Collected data
-- ==== Sys2Proof/Tests/Slice0.lean ====
section
/-! SUPPORT. Tests. Expected values are those of spec/95_test_vectors.md and spec/96_test_vectors_compute.md (the
vector is named) or are worked out by hand from the rule named; none is the model's own answer. Below them, for every
statement with hypotheses, a concrete state that meets them all together. -/

set_option Elab.async false

namespace Sys2Proof.Tests

open Sys2Proof Sys2Proof.Machine

/-! ### Helpers -/

/-- A field of the next state, if the answer is one. -/
def field {α : Type} (f : State → α) : Result → Option α
  | .next t => some (f t)
  | .fault _ => none
  | .refused _ => none

/-- `n` bytes `g 0, g 1, ..` from offset 0. -/
def space (g : Nat → Byte) (n : Nat) : Memory := Memory.writeBytes [] 0 ((List.range n).map g)

/-- Byte `i` is `i mod 256` (`00 01 02 ..` in the vectors). -/
def count (i : Nat) : Byte := BitVec.ofNat 8 i

/-- The state of the host transaction vectors: KEY_CAP = 3, DATA_CAP = 43, DST_CAP = 64 (95 section 4). -/
def attached : State := { State.reset with keyCap := 3, dataCap := 43, dstCap := 64 }

/-- A COMPUTE in progress at phase `p`, lengths 3 and 43. -/
def busyAt (p : Phase) : State := { attached with busy := true, ph := p, keyLen := 3, dataLen := 43 }

/-- A fault DST_SHORT taken (HT10, HT14). -/
def faulted : State := { attached with fault := true, faultCode := 1, ph := .faulted }

/-- A hash state in a life-cycle state, counter `c`, offset `o`. -/
def hashing (p : Phase) (life : HashLife) (c : U128) (o : Word32) : State :=
  { busyAt p with h := some blakeInit, hs := life, ctr := some c, off := some o }

/-- The key of `n` bytes `00 01 ..`. -/
def withKey (n : Nat) (s : State) : State :=
  { s with keyLen := BitVec.ofNat 32 n, keyCap := BitVec.ofNat 32 n, keyMem := space count n }

/-- A message of `n` bytes `00 01 ..`. -/
def withData (n : Nat) (s : State) : State :=
  { s with dataLen := BitVec.ofNat 32 n, dataCap := BitVec.ofNat 32 n, dataMem := space count n }

/-! ### Well-formedness: the ill-formed commands of 30_encoding R69 (95 ENC2) are refused, the legal ones pass -/

theorem test_wf_init_refuses_len_1 : Instr.wf (.init 1) = false := by decide

theorem test_wf_multi_refuses_len_127 : Instr.wf (.updateMulti 127 0) = false := by decide

theorem test_wf_last_refuses_len_129 : Instr.wf (.updateLast 129 0) = false := by decide

theorem test_wf_finish_refuses_len_1 : Instr.wf (.finish 1) = false := by decide

theorem test_wf_accepts_legal_commands :
    [Instr.init 0, .updateMulti 128 0, .updateLast 0 0, .updateLast 128 0, .finish 0].all Instr.wf = true := by decide

/-! ### Decoding: words written out from the spec (95 ENC1, ENC2, ENC3; 10_state R20) -/

/-- START bit by bit: `W = 1`, `REG = 000`, `DATA` bit 0 (R61, R62). -/
theorem test_decode_start_bits :
    decode (.ht (1#1 ++ 0b000#3 ++ 0b00000000000000000000000000000001#32)) = .ok (.start 0) := by decide

/-- WR DATA_LEN, 43 bit by bit: `W = 1`, `REG = 011`, `DATA = 43`. -/
theorem test_decode_wr_data_len_bits :
    decode (.ht (1#1 ++ 0b011#3 ++ 0b00000000000000000000000000101011#32)) = .ok (.wrDataLen 43) := by decide

theorem test_decode_enc1_writes :
    [0x8FFFFFFFF, 0x800000000, 0x8FFFFFFFE, 0x9FFFFFFFF, 0xA00000081, 0xAFFFFFFFF, 0xB0000002B, 0xC00000040,
      0xD00000040, 0xE00000040, 0xF12345678].map (decodeTableWord 40) =
    [some (.start 0x7FFFFFFF), some (.wrCtrlNop 0), some (.wrCtrlNop 0x7FFFFFFF), some (.wrStatus 0xFFFFFFFF),
      some (.wrKeyLen 129), some (.wrKeyLen 0xFFFFFFFF), some (.wrDataLen 43), some (.wrKeyCap 64),
      some (.wrDataCap 64), some (.wrDstCap 64), some (.wrRsvd7 0x12345678)] := by decide +kernel

theorem test_decode_enc1_reads :
    [0x000000000, 0x100000000, 0x1DEADBEEF, 0x200000000, 0x300000000, 0x400000000, 0x500000000, 0x600000000,
      0x700000000].map (decodeTableWord 40) =
    [some (.rdCtrl 0), some (.rdStatus 0), some (.rdStatus 0xDEADBEEF), some (.rdKeyLen 0), some (.rdDataLen 0),
      some (.rdKeyCap 0), some (.rdDataCap 0), some (.rdDstCap 0), some (.rdRsvd7 0)] := by decide +kernel

theorem test_decode_phases :
    (List.range 32).map (decodeTableWord 8) =
    [some .idle, some .check, some .kbClear, some .knCopy, some .khInit, some .khMulti, some .khLast,
      some .khFinish, some .pdIpad, some .pdOpad, some .inInit, some .inPadLast, some .inPadMulti,
      some .inMsgMulti, some .inMsgLast, some .inFinish, some .outInit, some .outPadMulti, some .outDigLast,
      some .outFinish, some .retire, none, none, none, none, none, none, none, none, none, none,
      some .faulted] := by decide +kernel

theorem test_decode_enc2 :
    [0x000, 0x180, 0x201, 0x22B, 0x240, 0x280, 0x300, 0x17F, 0x281, 0x001, 0x200].map (decodeTableWord 16) =
    [some (.init 0), some (.updateMulti 128 0), some (.updateLast 1 0), some (.updateLast 43 0),
      some (.updateLast 64 0), some (.updateLast 128 0), some (.finish 0), some (.updateMulti 127 0),
      some (.updateLast 129 0), some (.init 1), some (.updateLast 0 0)] := by decide +kernel

/-- UPDATE_LAST, LEN = 43 bit by bit (ENC2): `OP = 10`, `LEN = 00101011`. -/
theorem test_decode_update_last_bits :
    decode (.ec (0b10#2 ++ 0b00101011#8) 0) = .ok (.updateLast 43 0) := by decide +kernel

theorem test_decode_rejects_by_name :
    decode (.ph 0x15) = .error .reservedPhase ∧ codeOfBytes .ht [1, 0, 0, 0] = .error .tooFewBytes ∧
      codeOfBytes .ph [0x20] = .error .strayBits := by decide +kernel

/-- Two codes in a row: START's five bytes, then `RD STATUS` (ENC1). -/
theorem test_decode_leaves_the_rest :
    decodeBytes .ht [0x01, 0, 0, 0, 0x08, 0, 0, 0, 0, 0x01] = .ok (.start 0, [0, 0, 0, 0, 0x01]) := by decide +kernel

/-! ### Reset and fetch -/

/-- 10_state R33, and HT1 on the word. -/
theorem test_reset_status_is_zero : statusWord State.reset = 0 ∧ State.reset.ph = .idle := by decide

/-- A placed host transaction runs as the next step (HT7). -/
theorem test_fetch_start : field (·.ph) (step (attached.withFetchWord 40 0x800000001)) = some .check := by
  decide +kernel

/-- A placed phase runs as the next step (40 R82). -/
theorem test_fetch_kb_clear :
    field (·.ph) (step ((withKey 129 attached).withFetchWord 8 0x02)) = some .khInit := by decide +kernel

/-- A placed engine command runs as the next step (42 R111). -/
theorem test_fetch_init : field (·.hs) (step (attached.withFetchWord 16 0x000)) = some .absorbing := by
  decide +kernel

/-! ### Host transactions (95 section 4) -/

/-- HT7, HT8. -/
theorem test_start_accepted :
    field statusWord (exec (.start 0) { attached with done := true }) = some 0x00000001 := by decide

/-- HT9, HT10. -/
theorem test_start_ignored :
    exec (.start 0) (busyAt .inMsgMulti) = .next (busyAt .inMsgMulti) ∧ exec (.start 0) faulted = .next faulted :=
  ⟨rfl, rfl⟩

/-- HT17. -/
theorem test_wr_ctrl_nop : exec (.wrCtrlNop 0x7FFFFFFF) attached = .next attached := rfl

/-- HT14. -/
theorem test_wr_status : field statusWord (exec (.wrStatus 0xFFFFFFFF) faulted) = some 0x00000014 := by decide

/-- HT5. -/
theorem test_wr_key_len : field (·.keyLen) (exec (.wrKeyLen 3) attached) = some 3 := by decide

/-- HT11, HT18: dropped while BUSY = 1, performed while FAULT = 1. -/
theorem test_wr_key_len_busy_and_faulted :
    field (·.keyLen) (exec (.wrKeyLen 7) (busyAt .check)) = some 3 ∧
      field (·.keyLen) (exec (.wrKeyLen 3) { faulted with keyLen := 4 }) = some 3 := by decide

/-- HT6. -/
theorem test_wr_data_len : field (·.dataLen) (exec (.wrDataLen 43) attached) = some 43 := by decide

/-- HT12. -/
theorem test_wr_data_len_busy : field (·.dataLen) (exec (.wrDataLen 0) (busyAt .check)) = some 43 := by decide

/-- HT16. -/
theorem test_wr_caps :
    field (·.keyCap) (exec (.wrKeyCap 1000) attached) = some 3 ∧
      field (·.dataCap) (exec (.wrDataCap 1000) attached) = some 43 := by decide

/-- HT15. -/
theorem test_wr_dst_cap : field (·.dstCap) (exec (.wrDstCap 64) { attached with dstCap := 63 }) = some 63 := by decide

/-- HT4, HT17. -/
theorem test_register_7 :
    field (·.rdData) (exec (.rdRsvd7 0) faulted) = some (some 0) ∧ exec (.wrRsvd7 5) attached = .next attached :=
  ⟨rfl, rfl⟩

/-- HT4: START is never read back. -/
theorem test_rd_ctrl : field (·.rdData) (exec (.rdCtrl 0) (busyAt .check)) = some (some 0) := by decide

/-- ENC3, for the two faults that are read most: KEY_SHORT and DATA_SHORT. -/
theorem test_rd_status :
    field (·.rdData) (exec (.rdStatus 0) { faulted with faultCode := 2 }) = some (some 0x00000024) ∧
      field (·.rdData) (exec (.rdStatus 0) { faulted with faultCode := 3 }) = some (some 0x00000034) := by decide

/-- HT2 and HT3. -/
theorem test_rd_lengths_and_caps :
    field (·.rdData) (exec (.rdKeyLen 0) attached) = some (some 0) ∧
      field (·.rdData) (exec (.rdDataLen 0) (busyAt .check)) = some (some 43) ∧
      field (·.rdData) (exec (.rdKeyCap 0) attached) = some (some 3) ∧
      field (·.rdData) (exec (.rdDataCap 0) attached) = some (some 43) ∧
      field (·.rdData) (exec (.rdDstCap 0) attached) = some (some 64) := by decide

/-! ### Phases -/

/-- 44 R180: no sequencer step in a resting phase. -/
theorem test_resting : exec .idle attached = .next attached ∧ exec .faulted faulted = .next faulted := ⟨rfl, rfl⟩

### YOUR ASSIGNMENT
Given the data above, transcribe exactly the lines from the one containing "def space (g" down to the one containing "busyAt p with", and no others.

### WRITTEN ANSWER
def space (g : Nat → Byte) (n : Nat) : Memory := Memory.writeBytes [] 0 ((List.range n).map g)

/-- Byte `i` is `i mod 256` (`00 01 02 ..` in the vectors). -/
def count (i : Nat) : Byte := BitVec.ofNat 8 i

/-- The state of the host transaction vectors: KEY_CAP = 3, DATA_CAP = 43, DST_CAP = 64 (95 section 4). -/
def attached : State := { State.reset with keyCap := 3, dataCap := 43, dstCap := 64 }

/-- A COMPUTE in progress at phase `p`, lengths 3 and 43. -/
def busyAt (p : Phase) : State := { attached with busy := true, ph := p, keyLen := 3, dataLen := 43 }

/-- A fault DST_SHORT taken (HT10, HT14). -/
def faulted : State := { attached with fault := true, faultCode := 1, ph := .faulted }

/-- A hash state in a life-cycle state, counter `c`, offset `o`. -/
def hashing (p : Phase) (life : HashLife) (c : U128) (o : Word32) : State :=
  { busyAt p with h := some blakeInit, hs := life, ctr := some c, off := some o }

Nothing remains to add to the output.